Menyikapi tantangan ini, Hasran mendorong pemerintah untuk berperan aktif dalam mendorong upaya perdamaian di kawasan Timur Tengah. Konflik yang terus bereskalasi akan berdampak luas pada ekonomi dunia karena mengganggu jalur distribusi energi global. Kendati demikian, Hasran menekankan bahwa besarnya dampak yang akan dirasakan Indonesia sangat bergantung pada seberapa lama penutupan Selat Hormuz berlangsung.
Selain itu, pemerintah juga perlu mempertimbangkan penghapusan hambatan non-tarif dalam impor pangan dan barang strategis lainnya.

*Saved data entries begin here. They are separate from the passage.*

-- ==== Sys2Proof/Laws/State.lean ====
section
/-!
SUPPORT. The state laws: for each named update of the state, each field that it leaves alone.
-/

namespace Sys2Proof.Machine

/-! ### setCore -/

@[simp] theorem State.setCore_mem (s : State) (n : Nat) (k : CoreSt) : (s.setCore n k).mem = s.mem := rfl
@[simp] theorem State.setCore_eps (s : State) (n : Nat) (k : CoreSt) : (s.setCore n k).eps = s.eps := rfl
@[simp] theorem State.setCore_routers (s : State) (n : Nat) (k : CoreSt) : (s.setCore n k).routers = s.routers := rfl
@[simp] theorem State.setCore_fences (s : State) (n : Nat) (k : CoreSt) : (s.setCore n k).fences = s.fences := rfl
@[simp] theorem State.setCore_homes (s : State) (n : Nat) (k : CoreSt) : (s.setCore n k).homes = s.homes := rfl
@[simp] theorem State.setCore_rings (s : State) (n : Nat) (k : CoreSt) : (s.setCore n k).rings = s.rings := rfl
@[simp] theorem State.setCore_rlcs (s : State) (n : Nat) (k : CoreSt) : (s.setCore n k).rlcs = s.rlcs := rfl
@[simp] theorem State.setCore_strs (s : State) (n : Nat) (k : CoreSt) : (s.setCore n k).strs = s.strs := rfl
@[simp] theorem State.setCore_boardUpd (s : State) (n : Nat) (k : CoreSt) : (s.setCore n k).boardUpd = s.boardUpd := rfl
@[simp] theorem State.setCore_fus (s : State) (n : Nat) (k : CoreSt) : (s.setCore n k).fus = s.fus := rfl
@[simp] theorem State.setCore_fronts (s : State) (n : Nat) (k : CoreSt) : (s.setCore n k).fronts = s.fronts := rfl
@[simp] theorem State.setCore_wins (s : State) (n : Nat) (k : CoreSt) : (s.setCore n k).wins = s.wins := rfl
@[simp] theorem State.setCore_rxwin (s : State) (n : Nat) (k : CoreSt) : (s.setCore n k).rxwin = s.rxwin := rfl
@[simp] theorem State.setCore_paths (s : State) (n : Nat) (k : CoreSt) : (s.setCore n k).paths = s.paths := rfl
@[simp] theorem State.setCore_routes (s : State) (n : Nat) (k : CoreSt) : (s.setCore n k).routes = s.routes := rfl
@[simp] theorem State.setCore_links (s : State) (n : Nat) (k : CoreSt) : (s.setCore n k).links = s.links := rfl
@[simp] theorem State.setCore_parts (s : State) (n : Nat) (k : CoreSt) : (s.setCore n k).parts = s.parts := rfl
@[simp] theorem State.setCore_fws (s : State) (n : Nat) (k : CoreSt) : (s.setCore n k).fws = s.fws := rfl
@[simp] theorem State.setCore_pkg (s : State) (n : Nat) (k : CoreSt) : (s.setCore n k).pkg = s.pkg := rfl
@[simp] theorem State.setCore_time (s : State) (n : Nat) (k : CoreSt) : (s.setCore n k).time = s.time := rfl
@[simp] theorem State.setCore_agenda (s : State) (n : Nat) (k : CoreSt) : (s.setCore n k).agenda = s.agenda := rfl
@[simp] theorem State.setCore_cur (s : State) (n : Nat) (k : CoreSt) : (s.setCore n k).cur = s.cur := rfl
@[simp] theorem State.setCore_fresh (s : State) (n : Nat) (k : CoreSt) : (s.setCore n k).fresh = s.fresh := rfl
@[simp] theorem State.setCore_lastAt (s : State) (n : Nat) (k : CoreSt) : (s.setCore n k).lastAt = s.lastAt := rfl
@[simp] theorem State.setCore_takenAt (s : State) (n : Nat) (k : CoreSt) : (s.setCore n k).takenAt = s.takenAt := rfl
@[simp] theorem State.setCore_wr (s : State) (n : Nat) (k : CoreSt) : (s.setCore n k).wr = s.wr := rfl

/-! ### onCore -/

@[simp] theorem State.onCore_mem (s : State) (n : Nat) (f : CoreSt → CoreSt) : (s.onCore n f).mem = s.mem := rfl
@[simp] theorem State.onCore_eps (s : State) (n : Nat) (f : CoreSt → CoreSt) : (s.onCore n f).eps = s.eps := rfl
@[simp] theorem State.onCore_routers (s : State) (n : Nat) (f : CoreSt → CoreSt) : (s.onCore n f).routers = s.routers := rfl
@[simp] theorem State.onCore_fences (s : State) (n : Nat) (f : CoreSt → CoreSt) : (s.onCore n f).fences = s.fences := rfl
@[simp] theorem State.onCore_homes (s : State) (n : Nat) (f : CoreSt → CoreSt) : (s.onCore n f).homes = s.homes := rfl
@[simp] theorem State.onCore_rings (s : State) (n : Nat) (f : CoreSt → CoreSt) : (s.onCore n f).rings = s.rings := rfl
@[simp] theorem State.onCore_rlcs (s : State) (n : Nat) (f : CoreSt → CoreSt) : (s.onCore n f).rlcs = s.rlcs := rfl
@[simp] theorem State.onCore_strs (s : State) (n : Nat) (f : CoreSt → CoreSt) : (s.onCore n f).strs = s.strs := rfl
@[simp] theorem State.onCore_boardUpd (s : State) (n : Nat) (f : CoreSt → CoreSt) : (s.onCore n f).boardUpd = s.boardUpd := rfl
@[simp] theorem State.onCore_fus (s : State) (n : Nat) (f : CoreSt → CoreSt) : (s.onCore n f).fus = s.fus := rfl
@[simp] theorem State.onCore_fronts (s : State) (n : Nat) (f : CoreSt → CoreSt) : (s.onCore n f).fronts = s.fronts := rfl
@[simp] theorem State.onCore_wins (s : State) (n : Nat) (f : CoreSt → CoreSt) : (s.onCore n f).wins = s.wins := rfl
@[simp] theorem State.onCore_rxwin (s : State) (n : Nat) (f : CoreSt → CoreSt) : (s.onCore n f).rxwin = s.rxwin := rfl
@[simp] theorem State.onCore_paths (s : State) (n : Nat) (f : CoreSt → CoreSt) : (s.onCore n f).paths = s.paths := rfl
@[simp] theorem State.onCore_routes (s : State) (n : Nat) (f : CoreSt → CoreSt) : (s.onCore n f).routes = s.routes := rfl
@[simp] theorem State.onCore_links (s : State) (n : Nat) (f : CoreSt → CoreSt) : (s.onCore n f).links = s.links := rfl
@[simp] theorem State.onCore_parts (s : State) (n : Nat) (f : CoreSt → CoreSt) : (s.onCore n f).parts = s.parts := rfl
@[simp] theorem State.onCore_fws (s : State) (n : Nat) (f : CoreSt → CoreSt) : (s.onCore n f).fws = s.fws := rfl
@[simp] theorem State.onCore_pkg (s : State) (n : Nat) (f : CoreSt → CoreSt) : (s.onCore n f).pkg = s.pkg := rfl
@[simp] theorem State.onCore_time (s : State) (n : Nat) (f : CoreSt → CoreSt) : (s.onCore n f).time = s.time := rfl
@[simp] theorem State.onCore_agenda (s : State) (n : Nat) (f : CoreSt → CoreSt) : (s.onCore n f).agenda = s.agenda := rfl
@[simp] theorem State.onCore_cur (s : State) (n : Nat) (f : CoreSt → CoreSt) : (s.onCore n f).cur = s.cur := rfl
@[simp] theorem State.onCore_fresh (s : State) (n : Nat) (f : CoreSt → CoreSt) : (s.onCore n f).fresh = s.fresh := rfl
@[simp] theorem State.onCore_lastAt (s : State) (n : Nat) (f : CoreSt → CoreSt) : (s.onCore n f).lastAt = s.lastAt := rfl
@[simp] theorem State.onCore_takenAt (s : State) (n : Nat) (f : CoreSt → CoreSt) : (s.onCore n f).takenAt = s.takenAt := rfl
@[simp] theorem State.onCore_wr (s : State) (n : Nat) (f : CoreSt → CoreSt) : (s.onCore n f).wr = s.wr := rfl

Di tengah meningkatnya biaya logistik dan produksi global, biaya tambahan akibat kuota, perizinan yang berbelit, atau regulasi yang tidak relevan hanya akan memperparah beban importir dan konsumen. “Penghapusan hambatan non-tarif dalam impor pangan dan barang strategis sudah sejak lama menjadi sesuatu yang layak dipertimbangkan, mengingat dampaknya yang memunculkan biaya tambahan, waktu yang lebih panjang, dan inefisiensi rantai pasok,” tegas Hasran.